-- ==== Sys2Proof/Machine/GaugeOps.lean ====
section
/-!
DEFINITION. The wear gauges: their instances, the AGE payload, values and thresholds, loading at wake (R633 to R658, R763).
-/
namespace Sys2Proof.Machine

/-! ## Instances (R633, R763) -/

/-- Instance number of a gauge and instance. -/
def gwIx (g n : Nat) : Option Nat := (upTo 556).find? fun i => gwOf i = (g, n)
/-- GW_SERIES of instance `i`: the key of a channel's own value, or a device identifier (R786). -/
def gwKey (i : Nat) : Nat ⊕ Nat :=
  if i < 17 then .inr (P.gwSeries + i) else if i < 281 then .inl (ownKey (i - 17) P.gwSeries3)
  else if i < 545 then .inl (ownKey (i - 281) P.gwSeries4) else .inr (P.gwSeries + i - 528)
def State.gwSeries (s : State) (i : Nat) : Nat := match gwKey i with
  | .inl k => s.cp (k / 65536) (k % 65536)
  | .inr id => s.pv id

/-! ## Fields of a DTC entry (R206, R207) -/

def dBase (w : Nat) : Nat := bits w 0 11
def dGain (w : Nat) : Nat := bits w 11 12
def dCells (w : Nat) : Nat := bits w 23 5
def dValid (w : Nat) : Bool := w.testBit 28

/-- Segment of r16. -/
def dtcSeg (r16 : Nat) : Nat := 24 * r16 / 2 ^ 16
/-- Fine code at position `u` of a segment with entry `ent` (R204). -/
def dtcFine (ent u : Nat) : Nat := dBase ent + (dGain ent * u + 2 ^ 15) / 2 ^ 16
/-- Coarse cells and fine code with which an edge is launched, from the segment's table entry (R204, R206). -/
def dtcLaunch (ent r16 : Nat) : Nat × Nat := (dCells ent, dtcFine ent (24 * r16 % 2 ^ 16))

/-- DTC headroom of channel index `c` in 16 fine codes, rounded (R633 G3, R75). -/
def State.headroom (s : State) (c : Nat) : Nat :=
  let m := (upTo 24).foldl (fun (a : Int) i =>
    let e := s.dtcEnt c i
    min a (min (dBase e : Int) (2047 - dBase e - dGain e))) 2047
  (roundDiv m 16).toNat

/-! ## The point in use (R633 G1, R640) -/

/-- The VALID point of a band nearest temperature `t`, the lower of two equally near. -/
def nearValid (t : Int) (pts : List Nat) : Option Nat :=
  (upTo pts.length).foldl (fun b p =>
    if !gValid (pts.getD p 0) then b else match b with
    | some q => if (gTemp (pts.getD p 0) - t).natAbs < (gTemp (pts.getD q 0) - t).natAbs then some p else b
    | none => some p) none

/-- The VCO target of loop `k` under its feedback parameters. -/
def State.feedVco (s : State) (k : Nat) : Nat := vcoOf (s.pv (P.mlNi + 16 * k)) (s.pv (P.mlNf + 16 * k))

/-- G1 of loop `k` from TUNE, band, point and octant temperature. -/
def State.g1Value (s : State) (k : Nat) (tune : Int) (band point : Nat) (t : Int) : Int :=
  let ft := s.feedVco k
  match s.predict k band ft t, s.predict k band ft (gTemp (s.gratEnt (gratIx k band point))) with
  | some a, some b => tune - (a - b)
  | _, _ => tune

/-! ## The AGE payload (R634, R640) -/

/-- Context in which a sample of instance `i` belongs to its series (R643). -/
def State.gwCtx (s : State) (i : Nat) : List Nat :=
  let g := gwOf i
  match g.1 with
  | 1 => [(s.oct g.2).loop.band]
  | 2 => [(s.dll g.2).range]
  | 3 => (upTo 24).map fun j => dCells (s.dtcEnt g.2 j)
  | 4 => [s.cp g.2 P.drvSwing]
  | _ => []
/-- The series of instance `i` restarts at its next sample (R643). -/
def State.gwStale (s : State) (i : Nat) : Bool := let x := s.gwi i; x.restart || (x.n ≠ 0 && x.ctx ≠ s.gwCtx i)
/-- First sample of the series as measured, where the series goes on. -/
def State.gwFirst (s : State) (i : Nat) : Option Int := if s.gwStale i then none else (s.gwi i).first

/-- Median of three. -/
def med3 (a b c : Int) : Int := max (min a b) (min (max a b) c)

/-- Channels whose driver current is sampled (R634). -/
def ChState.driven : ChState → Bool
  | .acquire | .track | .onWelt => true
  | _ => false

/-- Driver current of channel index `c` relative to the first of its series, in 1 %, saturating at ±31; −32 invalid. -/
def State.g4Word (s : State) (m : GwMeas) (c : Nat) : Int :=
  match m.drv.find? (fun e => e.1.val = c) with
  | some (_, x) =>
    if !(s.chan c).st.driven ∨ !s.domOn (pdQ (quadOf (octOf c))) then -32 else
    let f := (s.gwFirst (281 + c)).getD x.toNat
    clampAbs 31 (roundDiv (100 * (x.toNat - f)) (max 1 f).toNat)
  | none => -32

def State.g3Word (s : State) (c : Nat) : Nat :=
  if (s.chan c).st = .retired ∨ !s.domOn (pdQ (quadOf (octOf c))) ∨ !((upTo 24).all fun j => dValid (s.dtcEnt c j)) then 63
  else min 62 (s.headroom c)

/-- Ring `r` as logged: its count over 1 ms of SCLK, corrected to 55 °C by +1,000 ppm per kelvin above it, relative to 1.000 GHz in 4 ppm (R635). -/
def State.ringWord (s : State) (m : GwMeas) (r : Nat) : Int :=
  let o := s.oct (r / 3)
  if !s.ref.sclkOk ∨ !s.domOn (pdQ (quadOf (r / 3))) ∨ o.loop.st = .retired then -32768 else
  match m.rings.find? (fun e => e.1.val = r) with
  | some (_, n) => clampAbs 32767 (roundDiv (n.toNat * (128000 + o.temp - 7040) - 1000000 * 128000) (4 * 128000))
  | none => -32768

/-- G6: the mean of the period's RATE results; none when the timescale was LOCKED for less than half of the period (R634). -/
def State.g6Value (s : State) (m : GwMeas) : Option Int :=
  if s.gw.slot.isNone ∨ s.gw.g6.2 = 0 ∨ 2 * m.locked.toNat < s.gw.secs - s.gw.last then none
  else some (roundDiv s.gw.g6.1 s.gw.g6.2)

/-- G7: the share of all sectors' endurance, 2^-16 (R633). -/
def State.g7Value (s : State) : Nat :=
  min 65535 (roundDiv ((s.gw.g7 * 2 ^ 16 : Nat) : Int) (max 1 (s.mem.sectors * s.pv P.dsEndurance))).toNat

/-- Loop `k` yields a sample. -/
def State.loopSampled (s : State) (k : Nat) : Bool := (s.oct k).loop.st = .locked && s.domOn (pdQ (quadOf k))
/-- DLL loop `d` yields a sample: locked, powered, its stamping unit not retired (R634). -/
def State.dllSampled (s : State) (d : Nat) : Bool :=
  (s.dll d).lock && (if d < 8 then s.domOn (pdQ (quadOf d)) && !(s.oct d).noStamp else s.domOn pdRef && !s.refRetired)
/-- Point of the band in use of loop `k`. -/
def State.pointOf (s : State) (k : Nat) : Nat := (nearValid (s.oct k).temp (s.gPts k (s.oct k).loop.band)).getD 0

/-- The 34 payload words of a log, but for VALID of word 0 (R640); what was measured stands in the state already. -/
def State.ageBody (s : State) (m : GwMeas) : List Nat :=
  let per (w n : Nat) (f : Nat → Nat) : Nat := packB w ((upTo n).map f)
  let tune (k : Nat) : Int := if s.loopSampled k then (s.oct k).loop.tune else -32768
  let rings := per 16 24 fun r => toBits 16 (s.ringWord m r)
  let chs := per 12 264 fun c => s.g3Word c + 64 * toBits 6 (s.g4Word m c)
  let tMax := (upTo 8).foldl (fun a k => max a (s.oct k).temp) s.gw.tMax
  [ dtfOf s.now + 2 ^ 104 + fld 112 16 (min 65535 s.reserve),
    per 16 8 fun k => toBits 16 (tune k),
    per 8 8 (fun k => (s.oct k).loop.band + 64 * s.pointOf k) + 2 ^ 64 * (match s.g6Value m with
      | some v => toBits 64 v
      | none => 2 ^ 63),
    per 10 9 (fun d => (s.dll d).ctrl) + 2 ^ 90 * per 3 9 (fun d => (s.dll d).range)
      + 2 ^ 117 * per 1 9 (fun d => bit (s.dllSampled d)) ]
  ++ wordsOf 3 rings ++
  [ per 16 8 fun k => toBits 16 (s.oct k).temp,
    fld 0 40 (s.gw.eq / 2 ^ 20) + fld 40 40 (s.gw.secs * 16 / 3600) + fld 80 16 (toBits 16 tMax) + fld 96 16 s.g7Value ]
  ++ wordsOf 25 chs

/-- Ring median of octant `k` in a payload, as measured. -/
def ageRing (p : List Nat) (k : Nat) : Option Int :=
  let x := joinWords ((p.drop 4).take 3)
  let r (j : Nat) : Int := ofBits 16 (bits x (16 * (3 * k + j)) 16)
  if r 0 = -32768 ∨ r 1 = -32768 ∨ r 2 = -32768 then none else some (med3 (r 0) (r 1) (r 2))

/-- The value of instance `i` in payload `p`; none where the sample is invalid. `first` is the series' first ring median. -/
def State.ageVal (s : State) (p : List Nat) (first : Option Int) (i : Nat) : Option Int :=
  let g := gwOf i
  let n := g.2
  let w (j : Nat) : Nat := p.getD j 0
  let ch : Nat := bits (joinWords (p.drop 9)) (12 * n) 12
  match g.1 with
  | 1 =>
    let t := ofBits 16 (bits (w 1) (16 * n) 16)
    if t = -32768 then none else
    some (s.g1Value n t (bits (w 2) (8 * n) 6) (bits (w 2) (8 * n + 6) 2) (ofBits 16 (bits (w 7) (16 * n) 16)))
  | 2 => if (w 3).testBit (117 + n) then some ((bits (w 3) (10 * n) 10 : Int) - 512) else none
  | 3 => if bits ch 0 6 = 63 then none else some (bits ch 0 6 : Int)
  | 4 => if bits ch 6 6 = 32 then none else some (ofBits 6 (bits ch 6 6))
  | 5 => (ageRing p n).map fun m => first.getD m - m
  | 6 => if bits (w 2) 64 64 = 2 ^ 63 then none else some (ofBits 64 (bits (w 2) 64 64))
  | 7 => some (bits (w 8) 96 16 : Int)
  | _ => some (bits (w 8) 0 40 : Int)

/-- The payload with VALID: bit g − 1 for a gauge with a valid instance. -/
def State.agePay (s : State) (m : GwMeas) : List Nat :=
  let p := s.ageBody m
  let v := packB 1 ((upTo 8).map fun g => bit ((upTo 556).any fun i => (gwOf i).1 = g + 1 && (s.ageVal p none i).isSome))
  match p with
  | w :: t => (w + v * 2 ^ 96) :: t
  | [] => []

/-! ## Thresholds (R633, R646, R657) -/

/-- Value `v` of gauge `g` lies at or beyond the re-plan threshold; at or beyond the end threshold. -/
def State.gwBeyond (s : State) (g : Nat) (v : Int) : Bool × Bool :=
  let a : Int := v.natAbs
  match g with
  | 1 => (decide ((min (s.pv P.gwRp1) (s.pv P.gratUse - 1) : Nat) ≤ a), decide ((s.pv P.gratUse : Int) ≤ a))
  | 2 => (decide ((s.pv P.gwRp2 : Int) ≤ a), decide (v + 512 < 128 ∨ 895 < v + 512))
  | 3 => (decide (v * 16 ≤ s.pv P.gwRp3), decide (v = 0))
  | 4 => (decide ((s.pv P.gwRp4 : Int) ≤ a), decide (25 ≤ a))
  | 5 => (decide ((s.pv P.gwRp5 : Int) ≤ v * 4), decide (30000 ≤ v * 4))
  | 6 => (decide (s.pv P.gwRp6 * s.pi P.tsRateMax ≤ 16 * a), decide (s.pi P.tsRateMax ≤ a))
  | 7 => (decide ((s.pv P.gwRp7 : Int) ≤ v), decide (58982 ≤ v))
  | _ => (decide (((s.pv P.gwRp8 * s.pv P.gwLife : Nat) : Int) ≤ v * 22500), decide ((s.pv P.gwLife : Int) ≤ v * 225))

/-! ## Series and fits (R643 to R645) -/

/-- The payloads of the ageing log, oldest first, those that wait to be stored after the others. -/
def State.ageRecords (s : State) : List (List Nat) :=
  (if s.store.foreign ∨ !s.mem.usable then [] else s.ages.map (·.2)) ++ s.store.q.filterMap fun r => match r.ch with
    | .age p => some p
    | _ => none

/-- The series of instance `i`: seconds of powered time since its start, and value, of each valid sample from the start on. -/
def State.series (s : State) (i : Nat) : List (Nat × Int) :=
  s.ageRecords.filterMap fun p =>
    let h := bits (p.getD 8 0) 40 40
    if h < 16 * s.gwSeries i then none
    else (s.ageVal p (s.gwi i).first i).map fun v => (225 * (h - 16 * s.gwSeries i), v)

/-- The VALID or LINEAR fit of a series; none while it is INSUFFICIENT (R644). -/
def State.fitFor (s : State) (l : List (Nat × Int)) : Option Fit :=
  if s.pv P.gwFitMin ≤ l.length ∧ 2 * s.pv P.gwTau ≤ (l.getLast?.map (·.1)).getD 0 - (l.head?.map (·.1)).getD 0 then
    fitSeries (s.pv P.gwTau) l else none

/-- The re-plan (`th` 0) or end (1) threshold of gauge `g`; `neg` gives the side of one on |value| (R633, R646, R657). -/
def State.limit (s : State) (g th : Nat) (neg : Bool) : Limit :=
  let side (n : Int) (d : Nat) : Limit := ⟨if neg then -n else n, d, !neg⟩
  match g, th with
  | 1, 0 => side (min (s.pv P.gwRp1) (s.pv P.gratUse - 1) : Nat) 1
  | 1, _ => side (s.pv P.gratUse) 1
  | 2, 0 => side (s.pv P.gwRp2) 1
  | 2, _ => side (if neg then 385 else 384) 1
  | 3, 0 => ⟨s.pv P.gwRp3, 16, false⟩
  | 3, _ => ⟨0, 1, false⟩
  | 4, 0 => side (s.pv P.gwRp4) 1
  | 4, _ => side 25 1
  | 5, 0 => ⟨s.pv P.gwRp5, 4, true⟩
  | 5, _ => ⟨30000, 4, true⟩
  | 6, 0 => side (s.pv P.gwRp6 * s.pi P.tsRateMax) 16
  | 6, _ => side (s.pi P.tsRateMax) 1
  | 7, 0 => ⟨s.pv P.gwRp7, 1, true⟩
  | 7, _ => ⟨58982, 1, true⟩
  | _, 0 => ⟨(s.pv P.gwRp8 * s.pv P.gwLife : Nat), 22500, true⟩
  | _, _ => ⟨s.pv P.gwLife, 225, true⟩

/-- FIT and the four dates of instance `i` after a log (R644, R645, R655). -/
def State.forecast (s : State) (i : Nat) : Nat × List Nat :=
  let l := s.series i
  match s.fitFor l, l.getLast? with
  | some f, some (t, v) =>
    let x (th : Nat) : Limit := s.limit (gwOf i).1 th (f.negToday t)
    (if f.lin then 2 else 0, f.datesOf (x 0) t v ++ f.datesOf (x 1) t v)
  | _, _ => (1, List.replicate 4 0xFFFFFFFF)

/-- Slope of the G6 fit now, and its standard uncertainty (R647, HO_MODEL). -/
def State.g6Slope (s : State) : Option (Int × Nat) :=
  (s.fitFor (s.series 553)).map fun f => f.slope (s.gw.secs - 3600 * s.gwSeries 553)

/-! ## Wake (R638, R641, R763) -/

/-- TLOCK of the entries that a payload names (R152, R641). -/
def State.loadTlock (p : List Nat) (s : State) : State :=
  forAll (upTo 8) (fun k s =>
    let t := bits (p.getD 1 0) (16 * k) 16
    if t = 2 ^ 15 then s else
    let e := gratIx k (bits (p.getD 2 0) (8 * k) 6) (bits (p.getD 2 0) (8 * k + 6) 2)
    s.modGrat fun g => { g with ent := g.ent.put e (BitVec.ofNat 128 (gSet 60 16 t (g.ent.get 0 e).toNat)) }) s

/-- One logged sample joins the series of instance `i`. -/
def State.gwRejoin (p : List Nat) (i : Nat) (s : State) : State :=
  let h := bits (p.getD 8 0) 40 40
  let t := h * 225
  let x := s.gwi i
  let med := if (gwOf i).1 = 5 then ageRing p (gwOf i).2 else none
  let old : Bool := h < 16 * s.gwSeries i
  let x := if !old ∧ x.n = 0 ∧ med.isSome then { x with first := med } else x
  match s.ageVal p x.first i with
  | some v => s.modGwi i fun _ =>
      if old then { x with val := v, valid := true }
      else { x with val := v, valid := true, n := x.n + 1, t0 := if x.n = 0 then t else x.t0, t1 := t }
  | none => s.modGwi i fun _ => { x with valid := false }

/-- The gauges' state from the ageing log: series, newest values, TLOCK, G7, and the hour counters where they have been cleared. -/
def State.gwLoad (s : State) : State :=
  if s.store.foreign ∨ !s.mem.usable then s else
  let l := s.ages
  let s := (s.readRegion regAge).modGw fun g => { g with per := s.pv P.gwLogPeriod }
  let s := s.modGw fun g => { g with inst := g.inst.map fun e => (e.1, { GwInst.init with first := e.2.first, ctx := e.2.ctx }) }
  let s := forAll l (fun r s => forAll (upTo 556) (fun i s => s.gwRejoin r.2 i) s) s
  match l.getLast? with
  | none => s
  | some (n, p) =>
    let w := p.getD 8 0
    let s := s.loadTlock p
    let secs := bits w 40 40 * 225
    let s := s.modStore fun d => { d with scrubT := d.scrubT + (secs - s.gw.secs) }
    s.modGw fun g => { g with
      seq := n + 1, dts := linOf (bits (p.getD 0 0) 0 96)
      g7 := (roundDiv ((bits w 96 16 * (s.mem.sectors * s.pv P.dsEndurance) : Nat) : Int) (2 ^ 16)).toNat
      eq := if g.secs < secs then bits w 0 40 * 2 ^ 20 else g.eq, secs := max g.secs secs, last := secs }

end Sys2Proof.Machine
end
○ ○ ○ ○
## About this exercise
Everything above from the line containing "match g with" down to the line containing "def State.ageRecords (s" should be copied exactly, both end lines included, and nothing else.

## Output for this task
  match g with
  | 1 => (decide ((min (s.pv P.gwRp1) (s.pv P.gratUse - 1) : Nat) ≤ a), decide ((s.pv P.gratUse : Int) ≤ a))
  | 2 => (decide ((s.pv P.gwRp2 : Int) ≤ a), decide (v + 512 < 128 ∨ 895 < v + 512))
  | 3 => (decide (v * 16 ≤ s.pv P.gwRp3), decide (v = 0))
  | 4 => (decide ((s.pv P.gwRp4 : Int) ≤ a), decide (25 ≤ a))
  | 5 => (decide ((s.pv P.gwRp5 : Int) ≤ v * 4), decide (30000 ≤ v * 4))
  | 6 => (decide (s.pv P.gwRp6 * s.pi P.tsRateMax ≤ 16 * a), decide (s.pi P.tsRateMax ≤ a))
  | 7 => (decide ((s.pv P.gwRp7 : Int) ≤ v), decide (58982 ≤ v))
  | _ => (decide (((s.pv P.gwRp8 * s.pv P.gwLife : Nat) : Int) ≤ v * 22500), decide ((s.pv P.gwLife : Int) ≤ v * 225))

/-! ## Series and fits (R643 to R645) -/

/-- The payloads of the ageing log, oldest first, those that wait to be stored after the others. -/
def State.ageRecords (s : State) : List (List Nat) :=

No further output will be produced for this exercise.